**Assigned task:**
What is wanted is an exact copy of all the entries.

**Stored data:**
/-- DUP_ID gives entry `i` (R161): the first entry whose check id an earlier entry of the table carries. -/
def DuplicateFault (table : List Entry) (i : Nat) : Prop :=
  let repeats (n : Nat) : Prop := ∃ j, j < n ∧ u8 (table.getD j []) 0 = u8 (table.getD n []) 0
  i < table.length ∧ repeats i ∧ ∀ j, j < i → ¬repeats j

/-- Checks made one after the other: the first that finds a fault gives it (R159). -/
def FirstStage : List (BadTable → Nat → Prop) → BadTable → Nat → Prop
  | [], _, _ => False
  | stage :: rest, b, i => stage b i ∨ ((∀ b' i', ¬stage b' i') ∧ FirstStage rest b i)

/-- Validation finds fault `b` at entry `i` of a loaded slot (R159): completeness, the header of a PROFILE table and the entry count
it asks for, the entries in ascending index, and the structure checks in their order; step i is entry i + 1. -/
def Slot.FaultyAs (x : Slot) (k : Kind) : BadTable → Nat → Prop :=
  let table := x.table
  let header := table.getD 0 []
  let steps := u8 header 2
  let unwritten (n : Nat) : Prop := n < x.entryCount ∧ x.entries.getD n none = none
  let fails (n : Nat) (b : BadTable) : Prop := n < x.entryCount ∧ EntryFails k steps n (table.getD n []) b
  FirstStage [
    fun b i => b = .count ∧ unwritten i ∧ ∀ n, n < i → ¬unwritten n,
    fun b i => k = .profile ∧ b = .range ∧ i = 0 ∧ ¬HeaderInRange header,
    fun b i => k = .profile ∧ b = .count ∧ i = 0 ∧ x.entryCount ≠ 1 + steps + (if u8 header 3 = 1 then 2 else 0),
    fun b i => FirstCheck (fails i) b ∧ ∀ n, n < i → ∀ b', ¬fails n b',
    fun b i => k = .profile ∧ b = .loop ∧ ∃ n, i = n + 1 ∧ LoopFault table steps n,
    fun b i => k = .profile ∧ b = .finish ∧ ∃ n, i = n + 1 ∧ FinishFault table steps n,
    fun b i => k = .profile ∧ b = .ladder ∧ ∃ n, i = n + 1 ∧ LadderFault table steps n,
    fun b i => k = .profile ∧ b = .torqueId ∧ ∃ n, i = n + 1 ∧ TorqueFault table steps n,
    fun b i => k = .limit ∧ b = .dupId ∧ DuplicateFault table i]

end Sys2Proof.Machine
end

**Your response:**
/-- DUP_ID gives entry `i` (R161): the first entry whose check id an earlier entry of the table carries. -/
def DuplicateFault (table : List Entry) (i : Nat) : Prop :=
  let repeats (n : Nat) : Prop := ∃ j, j < n ∧ u8 (table.getD j []) 0 = u8 (table.getD n []) 0
  i < table.length ∧ repeats i ∧ ∀ j, j < i → ¬repeats j

/-- Checks made one after the other: the first that finds a fault gives it (R159). -/
def FirstStage : List (BadTable → Nat → Prop) → BadTable → Nat → Prop
  | [], _, _ => False
  | stage :: rest, b, i => stage b i ∨ ((∀ b' i', ¬stage b' i') ∧ FirstStage rest b i)

/-- Validation finds fault `b` at entry `i` of a loaded slot (R159): completeness, the header of a PROFILE table and the entry count
it asks for, the entries in ascending index, and the structure checks in their order; step i is entry i + 1. -/
def Slot.FaultyAs (x : Slot) (k : Kind) : BadTable → Nat → Prop :=
  let table := x.table
  let header := table.getD 0 []
  let steps := u8 header 2
  let unwritten (n : Nat) : Prop := n < x.entryCount ∧ x.entries.getD n none = none
  let fails (n : Nat) (b : BadTable) : Prop := n < x.entryCount ∧ EntryFails k steps n (table.getD n []) b
  FirstStage [
    fun b i => b = .count ∧ unwritten i ∧ ∀ n, n < i → ¬unwritten n,
    fun b i => k = .profile ∧ b = .range ∧ i = 0 ∧ ¬HeaderInRange header,
    fun b i => k = .profile ∧ b = .count ∧ i = 0 ∧ x.entryCount ≠ 1 + steps + (if u8 header 3 = 1 then 2 else 0),
    fun b i => FirstCheck (fails i) b ∧ ∀ n, n < i → ∀ b', ¬fails n b',
    fun b i => k = .profile ∧ b = .loop ∧ ∃ n, i = n + 1 ∧ LoopFault table steps n,
    fun b i => k = .profile ∧ b = .finish ∧ ∃ n, i = n + 1 ∧ FinishFault table steps n,
    fun b i => k = .profile ∧ b = .ladder ∧ ∃ n, i = n + 1 ∧ LadderFault table steps n,
    fun b i => k = .profile ∧ b = .torqueId ∧ ∃ n, i = n + 1 ∧ TorqueFault table steps n,
    fun b i => k = .limit ∧ b = .dupId ∧ DuplicateFault table i]

end Sys2Proof.Machine
end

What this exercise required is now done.